/-! ### Falling through -/

/-- A thread of a team stands at a continuation: in its block, or, where that ends, entered for its PC. -/
def Team.At (t : Team) (gix n : Nat) (c : Cont) : Prop :=
  ∃ th, t.thread? gix n = some th ∧ th.pc = c.pc ∧ th.loops = c.loops ∧ (c.ends = false → th.place = .cur) ∧ (c.ends = true → t.Entered th)
theorem Team.At.undisturbed {gix n : Nat} {t t' : Team} {c : Cont} (hat : t.At gix n c) (h : Team.Undisturbed gix n t t') :
    t'.At gix n c := by
  obtain ⟨th, hth, hpc, hl, hcur, hent⟩ := hat
  obtain ⟨th', hth', same, place⟩ := h.thread th hth
  refine ⟨th', hth', same.pc.trans hpc, same.loops.trans hl, fun he => ?_, fun he => ?_⟩
  · rcases place with place | ⟨ov, -⟩
    · exact place.trans (hcur he)
    · rw [hcur he] at ov; cases ov
  · obtain ⟨th'', hth'', -, hin⟩ := h.entered hth (hent he)
    rw [hth'] at hth''
    exact Option.some.inj hth'' ▸ hin
/-- Moving a thread to a continuation, which it enters where the block ends. -/
def Team.moveTo (t : Team) (gix i : Nat) (c : Cont) : Team :=
  let t1 := t.modThread gix i (fun th => { th with pc := c.pc, loops := c.loops })
  if c.ends then t1.enterMeet gix i else t1
theorem Team.moveTo_at {t : Team} {gix i : Nat} {th : Thread} (c : Cont) (hth : t.thread? gix i = some th) (hcur : th.place = .cur) :
    (t.moveTo gix i c).At gix i c := by
  have moved := Team.thread?_modThread_self (fun th => { th with pc := c.pc, loops := c.loops }) hth
  unfold Team.moveTo
  dsimp only
  split
  · next he =>
    obtain ⟨⟨th', hth', ⟨hpc, hl, -⟩, hin⟩, -⟩ := Team.enterMeet_spec moved
    exact ⟨th', hth', hpc, hl, fun hn => Bool.noConfusion (he.symm.trans hn), fun _ => hin⟩
  · next he => exact ⟨_, moved, rfl, rfl, fun _ => hcur, fun hy => absurd hy he⟩
theorem Team.undisturbed_moveTo {t : Team} {gix i n : Nat} {th : Thread} (c : Cont) (hth : t.thread? gix i = some th) (hn : n ≠ i) :
    Team.Undisturbed gix n t (t.moveTo gix i c) := by
  have moved := Team.thread?_modThread_self (fun th => { th with pc := c.pc, loops := c.loops }) hth
  have others := Team.undisturbed_modThread t gix (fun th => { th with pc := c.pc, loops := c.loops }) hn
  unfold Team.moveTo
  dsimp only
  split
  · exact others.trans ((Team.enterMeet_spec moved).2 n hn)
  · exact others
theorem Team.id_moveTo (t : Team) (gix i : Nat) (c : Cont) : (t.moveTo gix i c).id = t.id := by
  have hr : (t.moveTo gix i c).rest = t.rest := by
    unfold Team.moveTo
    dsimp only
    split
    · exact (Team.rest_enterMeet _ _ _).trans (Team.rest_modThread t gix i _ (fun _ => rfl))
    · exact Team.rest_modThread t gix i _ (fun _ => rfl)
  have hid := congrArg Team.id hr
  exact hid

/-! ### The same in the device -/

/-- A thread of the device stands at a continuation. -/
def State.At (id gix n : Nat) (c : Cont) (s : State) : Prop := ∃ t, s.team? id = some t ∧ t.At gix n c
/-- A thread is streamed at a PC with a loop stack, in a team of a context. -/
def State.Streams (id gix n ctx : Nat) (pc : DWord) (loops : List LoopEntry) (s : State) : Prop :=
  ∃ t th, s.team? id = some t ∧ t.ctx = ctx ∧ t.thread? gix n = some th ∧ th.pc = pc ∧ th.loops = loops ∧ th.exited = false ∧ th.place = .cur
/-- Thread `n` stands where it stood, and no code space has changed. -/
structure State.Undisturbed (id gix n : Nat) (s s' : State) : Prop where
  code : s'.contexts = s.contexts
  team : ∀ t, s.team? id = some t → ∃ t', s'.team? id = some t' ∧ Team.Undisturbed gix n t t'

theorem State.Undisturbed.refl (id gix n : Nat) (s : State) : State.Undisturbed id gix n s s :=
  ⟨rfl, fun t ht => ⟨t, ht, Team.Undisturbed.refl gix n t⟩⟩
theorem State.Undisturbed.trans {id gix n : Nat} {s s' s'' : State} (h : State.Undisturbed id gix n s s') (h' : State.Undisturbed id gix n s' s'') :
    State.Undisturbed id gix n s s'' := by
  refine ⟨h'.code.trans h.code, fun t ht => ?_⟩
  obtain ⟨t', ht', u⟩ := h.team t ht
  obtain ⟨t'', ht'', u'⟩ := h'.team t' ht'
  exact ⟨t'', ht'', u.trans u'⟩
theorem State.undisturbed_modTeam (s : State) (id gix n : Nat) (f : Team → Team) (hf : ∀ t, (f t).id = t.id)
    (h : ∀ t, s.team? id = some t → Team.Undisturbed gix n t (f t)) : State.Undisturbed id gix n s (s.modTeam id f) :=
  ⟨rfl, fun t ht => ⟨f t, State.team?_modTeam_self f hf ht, h t ht⟩⟩
theorem State.undisturbed_atCycle {s : State} {id gix n : Nat} (c : Nat) {f : State → State}
    (h : ∀ a : State, State.Undisturbed id gix n a (f a)) : State.Undisturbed id gix n s (s.atCycle c f) :=
  ⟨(h { s with clock := c }).code, (h { s with clock := c }).team⟩
theorem State.At.undisturbed {id gix n : Nat} {c : Cont} {s s' : State} (hat : s.At id gix n c) (h : State.Undisturbed id gix n s s') :
    s'.At id gix n c := by
  obtain ⟨t, ht, hat⟩ := hat
  obtain ⟨t', ht', u⟩ := h.team t ht
  exact ⟨t', ht', hat.undisturbed u⟩
theorem State.Streams.undisturbed {id gix n ctx : Nat} {pc : DWord} {loops : List LoopEntry} {s s' : State}
    (hst : s.Streams id gix n ctx pc loops) (h : State.Undisturbed id gix n s s') : s'.Streams id gix n ctx pc loops := by
  obtain ⟨t, th, ht, hc, hth, hpc, hl, hx, hcur⟩ := hst
  obtain ⟨t', ht', u⟩ := h.team t ht
  obtain ⟨th', hth', ⟨hpc', hl', hx'⟩, place⟩ := u.thread th hth
  refine ⟨t', th', ht', u.ctx.trans hc, hth', hpc'.trans hpc, hl'.trans hl, hx'.trans hx, ?_⟩
  rcases place with place | ⟨ov, -⟩
  · exact place.trans hcur
  · rw [hcur] at ov; cases ov
theorem State.fallThrough_eq {s : State} {id gix i : Nat} {t : Team} {th : Thread} (ht : s.team? id = some t) (hth : t.thread? gix i = some th) :
    s.fallThrough id gix i = s.modTeam id (fun t' => t'.moveTo gix i (s.contOf t.ctx th.pc th.loops)) := by
  unfold State.fallThrough
  rw [ht]
  dsimp only
  rw [hth]
  rfl
/-- A streamed thread that falls through stands at its continuation. -/
theorem State.Streams.leave_fall {id gix i ctx : Nat} {pc : DWord} {loops : List LoopEntry} {s : State}
    (h : s.Streams id gix i ctx pc loops) : (s.leave id gix i .fall).At id gix i (s.contOf ctx pc loops) := by
  obtain ⟨t, th, ht, rfl, hth, rfl, rfl, hx, hcur⟩ := h
  have left : s.leave id gix i .fall = s.fallThrough id gix i := by
    unfold State.leave
    rw [State.thread?_eq, ht, Option.bind_some, hth]
    dsimp only
    rw [hx]
    rfl
  rw [left, State.fallThrough_eq ht hth]
  exact ⟨_, State.team?_modTeam_self _ (fun t => Team.id_moveTo t gix i _) ht, Team.moveTo_at _ hth hcur⟩
/-- A thread that falls through leaves every other thread of its group where it stands. -/
theorem State.undisturbed_leave_fall (s : State) (id gix : Nat) {i n : Nat} (hn : n ≠ i) :
    State.Undisturbed id gix n s (s.leave id gix i .fall) := by
  unfold State.leave
  split
  · exact State.Undisturbed.refl id gix n s
  next th hst =>
  split
  · exact State.Undisturbed.refl id gix n s
  rw [State.thread?_eq] at hst
  obtain ⟨t, ht, hth⟩ := Option.bind_eq_some_iff.1 hst
  have left : s.leaveLive id gix i .fall = s.fallThrough id gix i := rfl
  rw [left, State.fallThrough_eq ht hth]
  refine State.undisturbed_modTeam s id gix n _ (fun t => Team.id_moveTo t gix i _) (fun t' ht' => ?_)
  rw [ht] at ht'
  exact Option.some.inj ht' ▸ Team.undisturbed_moveTo _ hth hn
theorem State.contOf_congr {s s' : State} (h : s'.contexts = s.contexts) : s'.contOf = s.contOf := by
  unfold State.contOf State.codeAt State.ctx?
  rw [h]
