-- ==== Sys2Proof/Machine/Operands.lean ====
section
/-!
DEFINITION. The addressing-mode resolver (spec/40_execution_cycle.md R118 to R120): every operand form CORE has.
-/
namespace Sys2Proof.Machine

/-- R87, R118, R119: the address a Position or Relative parameter names, an exact integer, never wrapped (decision D4). An
Immediate parameter names none. -/
def effectiveAddress (s : State) (p : Param) : Option Int :=
  match p.mode with
  | .position => some p.raw.val
  | .immediate => none
  | .relative => some (s.rb.val + p.raw.val)

/-- R118: `ReadOperand(m, p)`, the value of a read parameter. -/
def readOperand (s : State) (p : Param) : Except Raised Word :=
  match effectiveAddress s p with
  | some a => memRead .read s a
  | none => .ok p.raw

/-- R119: `WriteAddress(m, p)`, the address of a write parameter, unchecked. The decoder lets no Immediate write parameter
through (R91); of an ill-formed instruction this is the fault its word decodes to, with `w` that word (log 11). -/
def writeAddress (w : Word) (s : State) (p : Param) : Except Raised Int :=
  match effectiveAddress s p with
  | some a => .ok a
  | none => .error ⟨.immediateWriteTarget, w.val⟩

end Sys2Proof.Machine
end

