/-- R111, R24, R163 (the last two by the spec's decision D11): a step at a `pc` that is no valid address, a jump's target
among others, faults with `pc` as it stands. -/
def Obligations.FetchOutOfBoundsFaults : Prop :=
  ∀ s : State, Running s → ¬ s.validAddr s.pc.val → step s = .next (s.raise ⟨.fetchOutOfBounds, s.pc.val⟩)

/-- R89: "An instruction word `w >= 0` whose `op = w mod 100` is not one of 1, 2, 3, 4, 5, 6, 7, 8, 9, 99 raises
`IllegalOpcode(w)`", a zero cell among them. -/
def Obligations.UnknownOpcodeFaults : Prop :=
  ∀ (s : State) (n : Nat), Running s → s.validAddr s.pc.val → (s.mem.read s.pc.val.toNat).val = n →
    n % 100 ∉ [1, 2, 3, 4, 5, 6, 7, 8, 9, 99] → step s = .next (s.raise ⟨.illegalOpcode, n⟩)

/-- R112, R221, R230: a word that does not decode takes fault entry, and `finfo` records the word. -/
def Obligations.DecodeFaultEntersFaulted : Prop :=
  ∀ (s : State) (e : DecodeError), Running s → s.validAddr s.pc.val →
    decodeHeader (s.mem.read s.pc.val.toNat) = .error e →
    step s = .next { s with ctl := .faulted, cause := causeOfDecodeError e, finfo := (s.mem.read s.pc.val.toNat).val,
                            calls := s.calls.tail,
                            responses := .fault (causeOfDecodeError e) (s.mem.read s.pc.val.toNat).val :: s.responses }

/-- R113 (whose order is the spec's decision D9): after a successful decode, the first raw parameter that lies outside
memory faults with its address, whatever the operands. -/
def Obligations.ParameterFetchFaults : Prop :=
  ∀ (s : State) (h : Header) (k : Nat), Running s → s.validAddr s.pc.val →
    decodeHeader (s.mem.read s.pc.val.toNat) = .ok h → 1 ≤ k → k ≤ h.op.paramCount →
    s.validAddr (s.pc.val + k - 1) → ¬ s.validAddr (s.pc.val + k) →
    step s = .next (s.raise ⟨.fetchOutOfBounds, s.pc.val + k⟩)

/-! Memory (spec/20_memory.md). -/

/-- R55: "If `0 <= addr < MEM_CAPACITY` it returns `mem[addr]` and changes nothing. Otherwise it raises the out-of-bounds
fault of its access kind (rule R57). A cell never written since reset and not covered by the program reads as 0": in the state
after the load, and after any number of further steps none of which but the load itself stores to the cell. (Which cause an
access kind has is AccessKindsHaveTheirFaults.) -/
def Obligations.MemReadRule : Prop :=
  (∀ (k : Access) (s : State) (a : Int),
    (0 ≤ a ∧ a < s.cfg.memCapacity → memRead k s a = .ok (s.mem.read a.toNat)) ∧
    (a < 0 ∨ s.cfg.memCapacity ≤ a → memRead k s a = .error ⟨k.cause, a⟩)) ∧
  ∀ (s t : State) (program : List Word) (rest : List Call) (k a : Nat),
    s.calls = .load program :: rest → program.length ≤ s.cfg.memCapacity → (∀ p, .load p ∉ rest) →
    program.length ≤ a → a < s.cfg.memCapacity → runFor (k + 1) s = .next t →
    (∀ j u, 1 ≤ j → j ≤ k → runFor j s = .next u → ¬ StoresAt u a) →
    ∀ kind : Access, memRead kind t a = .ok (word 0)

/-- R56: "If `0 <= addr < MEM_CAPACITY` it sets `mem[addr] <- v` and changes no other cell. Otherwise it raises
`WriteOutOfBounds(addr)` and writes nothing." Nothing else of the state changes. -/
def Obligations.MemWriteRule : Prop :=
  ∀ (s : State) (a : Int) (v : Word),
    (0 ≤ a ∧ a < s.cfg.memCapacity → ∃ m : Memory, memWrite s a v = .ok { s with mem := m } ∧ m.read a.toNat = v ∧
      ∀ b : Nat, (b : Int) ≠ a → m.read b = s.mem.read b) ∧
    (a < 0 ∨ s.cfg.memCapacity ≤ a → memWrite s a v = .error ⟨.writeOutOfBounds, a⟩)

/-- R33: memory is what its reads give. Two canonical memories that read alike everywhere are equal data (log 2). -/
def Obligations.EqualReadsEqualMemory : Prop :=
  ∀ m n : Memory, m.wf → n.wf → (∀ a, m.read a = n.read a) → m = n

/-! The addressing-mode resolver (spec/40_execution_cycle.md R118, R119). -/

/-- R118: `ReadOperand(m, p)` by mode. That `rb + p` is exact, so that a sum outside memory always faults, is the spec's
decision D4. -/
def Obligations.ReadOperandByMode : Prop :=
  ∀ (s : State) (p : Word),
    readOperand s ⟨.immediate, p⟩ = .ok p ∧
    (s.validAddr p.val → readOperand s ⟨.position, p⟩ = .ok (s.mem.read p.val.toNat)) ∧
    (¬ s.validAddr p.val → readOperand s ⟨.position, p⟩ = .error ⟨.readOutOfBounds, p.val⟩) ∧
    (s.validAddr (s.rb.val + p.val) → readOperand s ⟨.relative, p⟩ = .ok (s.mem.read (s.rb.val + p.val).toNat)) ∧
    (¬ s.validAddr (s.rb.val + p.val) →
      readOperand s ⟨.relative, p⟩ = .error ⟨.readOutOfBounds, s.rb.val + p.val⟩)

/-- R119: `WriteAddress(m, p)`: the raw parameter, or the exact sum `rb + p`; it "cannot fault; it does not check bounds";
"The result is an integer in `-2^64 .. 2^64 - 2`, not necessarily a Word". -/
def Obligations.WriteAddressByMode : Prop :=
  ∀ (w : Word) (s : State) (p : Word),
    writeAddress w s ⟨.position, p⟩ = .ok p.val ∧
    writeAddress w s ⟨.relative, p⟩ = .ok (s.rb.val + p.val) ∧
    ∀ (q : Param) (d : Int), writeAddress w s q = .ok d → -2 ^ 64 ≤ d ∧ d ≤ 2 ^ 64 - 2

/-! What each instruction does where no check fails. -/

/-- R140, R141, R142: Add and Mul complete with the exact sum and product, where it is a Word, in `mem[dst]`, and `pc`
advanced by 4. Nothing else changes. -/
def Obligations.ArithmeticStoresExactResult : Prop :=
  ∀ (s : State) (a b dst : Param) (x y : Word) (d : Int),
    readOperand s a = .ok x → readOperand s b = .ok y → effectiveAddress s dst = some d →
    s.validAddr d → s.validAddr s.pc.val →
    (InWord (x.val + y.val) → ∃ r p : Word, r.val = x.val + y.val ∧ p.val = s.pc.val + 4 ∧
      exec (.add a b dst) s = .next { s with mem := s.mem.write d.toNat r, pc := p }) ∧
    (InWord (x.val * y.val) → ∃ r p : Word, r.val = x.val * y.val ∧ p.val = s.pc.val + 4 ∧
      exec (.mul a b dst) s = .next { s with mem := s.mem.write d.toNat r, pc := p })

/-- R172 (with R170 and R171): "for all `a,b`, LessThan yields 1 iff `a<b` else 0; Equals yields 1 iff `a==b` else 0", of the
signed integers; "For every `a`, `b` exactly one of `LessThan(a,b)`, `Equals(a,b)`, `LessThan(b,a)` yields 1". -/
def Obligations.ComparisonsStoreTruth : Prop :=
  ∀ (s : State) (a b dst : Param) (x y : Word) (d : Int),
    readOperand s a = .ok x → readOperand s b = .ok y → effectiveAddress s dst = some d →
    s.validAddr d → s.validAddr s.pc.val →
    ∃ (lt eq gt p : Word), p.val = s.pc.val + 4 ∧
      exec (.lessThan a b dst) s = .next { s with mem := s.mem.write d.toNat lt, pc := p } ∧
      exec (.equals a b dst) s = .next { s with mem := s.mem.write d.toNat eq, pc := p } ∧
      exec (.lessThan b a dst) s = .next { s with mem := s.mem.write d.toNat gt, pc := p } ∧
      (x.val < y.val → lt = word 1 ∧ eq = word 0 ∧ gt = word 0) ∧
      (x.val = y.val → lt = word 0 ∧ eq = word 1 ∧ gt = word 0) ∧
      (y.val < x.val → lt = word 0 ∧ eq = word 0 ∧ gt = word 1)

/-- R150: Input, first phase: `ctl <- AwaitingInput`, the response is `InputRequested`, and `mem`, `pc`, `rb` are unchanged,
wherever the destination lies (that its bounds are not checked here is the spec's decision D16). -/
def Obligations.InputSuspends : Prop :=
  ∀ (s : State) (dst : Param), dst.writable = true → s.ctl ≠ .awaitingInput →
    exec (.input dst) s = .next { s with ctl := .awaitingInput, calls := s.calls.tail,
                                         responses := .inputRequested :: s.responses }

/-- R151: Input, completion inside `supply_input(v)`: `mem[d] <- v`, `pc` advanced by 2, `ctl = Ready`, the response is `Ack`;
or, where `d` is no valid address, `WriteOutOfBounds(d)`. -/
def Obligations.SuppliedInputCompletes : Prop :=
  ∀ (s : State) (dst : Param) (v : Word) (d : Int) (rest : List Call),
    s.ctl = .awaitingInput → s.calls = .supplyInput v :: rest → effectiveAddress s dst = some d →
    (s.validAddr d → s.validAddr s.pc.val → ∃ p : Word, p.val = s.pc.val + 2 ∧
      exec (.input dst) s = .next { s with mem := s.mem.write d.toNat v, pc := p, ctl := .ready, calls := rest,
                                           responses := .ack :: s.responses }) ∧
    (¬ s.validAddr d → exec (.input dst) s = .next (s.raise ⟨.writeOutOfBounds, d⟩))

/-- R152: Output advances `pc` by 2 and responds with its operand's value; nothing else of the machine changes. -/
def Obligations.OutputEmitsValue : Prop :=
  ∀ (s : State) (a : Param) (v : Word), readOperand s a = .ok v → s.validAddr s.pc.val →
    ∃ p : Word, p.val = s.pc.val + 2 ∧
      exec (.output a) s = .next { s with pc := p, calls := s.calls.tail, responses := .output v :: s.responses }

/-- R160, R161, R163: JumpIfTrue goes to its target's value exactly where the condition is not 0, JumpIfFalse exactly where it
is 0, any Word being a target (the spec's decision D11); otherwise `pc` advances by 3. Nothing else changes. -/
def Obligations.JumpsRedirect : Prop :=
  ∀ (s : State) (cond target : Param) (c t : Word),
    readOperand s cond = .ok c → readOperand s target = .ok t →
    (c.val ≠ 0 → exec (.jumpIfTrue cond target) s = .next { s with pc := t }) ∧
    (c.val = 0 → exec (.jumpIfFalse cond target) s = .next { s with pc := t }) ∧
    (s.validAddr s.pc.val → ∃ p : Word, p.val = s.pc.val + 3 ∧
      (c.val = 0 → exec (.jumpIfTrue cond target) s = .next { s with pc := p }) ∧
      (c.val ≠ 0 → exec (.jumpIfFalse cond target) s = .next { s with pc := p }))

/-- R180: AdjustRelativeBase adds its operand, read with the old base, to `rb`, where the sum is a Word, and advances `pc` by
2. Nothing else changes. -/
def Obligations.AdjustAddsToBase : Prop :=
  ∀ (s : State) (a : Param) (x : Word), readOperand s a = .ok x → InWord (s.rb.val + x.val) → s.validAddr s.pc.val →
    ∃ r p : Word, r.val = s.rb.val + x.val ∧ p.val = s.pc.val + 2 ∧
      exec (.adjustRelativeBase a) s = .next { s with rb := r, pc := p }

/-- R185: Halt sets `ctl` and responds, in every state; that `pc` stays is the spec's decision D12. -/
def Obligations.HaltStops : Prop :=
  ∀ s : State, exec .halt s = .next { s with ctl := .halted, calls := s.calls.tail,
                                             responses := .halted :: s.responses }

/-! Where an instruction faults (spec/40_execution_cycle.md R126, spec/60_exceptions.md). -/

/-- R121 (the spec's decision D2): a sum, product or new base that is no Word raises `ArithmeticOverflow` with the
instruction's own word, even where the destination is no valid address (R126). -/
def Obligations.OverflowFaults : Prop :=
  (∀ (s : State) (a b dst : Param) (x y : Word), readOperand s a = .ok x → readOperand s b = .ok y → dst.writable = true →
    (¬ InWord (x.val + y.val) →
      exec (.add a b dst) s = .next (s.raise ⟨.arithmeticOverflow, (Instr.add a b dst).word.val⟩)) ∧
    (¬ InWord (x.val * y.val) →
      exec (.mul a b dst) s = .next (s.raise ⟨.arithmeticOverflow, (Instr.mul a b dst).word.val⟩))) ∧
  (∀ (s : State) (a : Param) (x : Word), readOperand s a = .ok x → ¬ InWord (s.rb.val + x.val) →
    exec (.adjustRelativeBase a) s = .next (s.raise ⟨.arithmeticOverflow, (Instr.adjustRelativeBase a).word.val⟩))

/-- R120, R126 (4), R162 (the spec's decisions D9, D10): the first read parameter that faults decides, whatever the
instruction would do with the value: a jump not taken included. -/
def Obligations.OperandFaultsInOrder : Prop :=
  ∀ (s : State) (a b : Param) (e : Raised),
    (readOperand s a = .error e ∨ ∃ x, readOperand s a = .ok x ∧ readOperand s b = .error e) →
    (∀ dst : Param, exec (.add a b dst) s = .next (s.raise e) ∧ exec (.mul a b dst) s = .next (s.raise e) ∧
      exec (.lessThan a b dst) s = .next (s.raise e) ∧ exec (.equals a b dst) s = .next (s.raise e)) ∧
    exec (.jumpIfTrue a b) s = .next (s.raise e) ∧ exec (.jumpIfFalse a b) s = .next (s.raise e) ∧
    (readOperand s a = .error e →
      exec (.output a) s = .next (s.raise e) ∧ exec (.adjustRelativeBase a) s = .next (s.raise e))

/-- R56, R126 (6): a destination outside memory faults once everything before it has passed. -/
def Obligations.DestinationFaultIsLast : Prop :=
  ∀ (s : State) (a b dst : Param) (x y : Word) (d : Int),
    readOperand s a = .ok x → readOperand s b = .ok y → effectiveAddress s dst = some d → ¬ s.validAddr d →
    (InWord (x.val + y.val) → exec (.add a b dst) s = .next (s.raise ⟨.writeOutOfBounds, d⟩)) ∧
    (InWord (x.val * y.val) → exec (.mul a b dst) s = .next (s.raise ⟨.writeOutOfBounds, d⟩)) ∧
    exec (.lessThan a b dst) s = .next (s.raise ⟨.writeOutOfBounds, d⟩) ∧
    exec (.equals a b dst) s = .next (s.raise ⟨.writeOutOfBounds, d⟩)

/-- R223 (which the spec marks as derived by itself): after a fetch and a decode, an instruction raises only the causes of its
row; so a comparison never overflows, and an Input raises none before it is completed. -/
def Obligations.FaultCausesPerInstruction : Prop :=
  ∀ (i : Instr) (s t : State), i.wellFormed = true → s.validAddr s.pc.val → s.ctl ≠ .faulted → exec i s = .next t →
    t.ctl = .faulted →
    t.cause ∈ executionCauses i ∧ ((∃ dst, i = .input dst) → s.ctl = .awaitingInput)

:::

* **BRIEF**:
Out of the records, collect only those lines that contain the string "itself".

* **THE COMPLETED TASK**:
after the load, and after any number of further steps none of which but the load itself stores to the cell. (Which cause an
/-- R223 (which the spec marks as derived by itself): after a fetch and a decode, an instruction raises only the causes of its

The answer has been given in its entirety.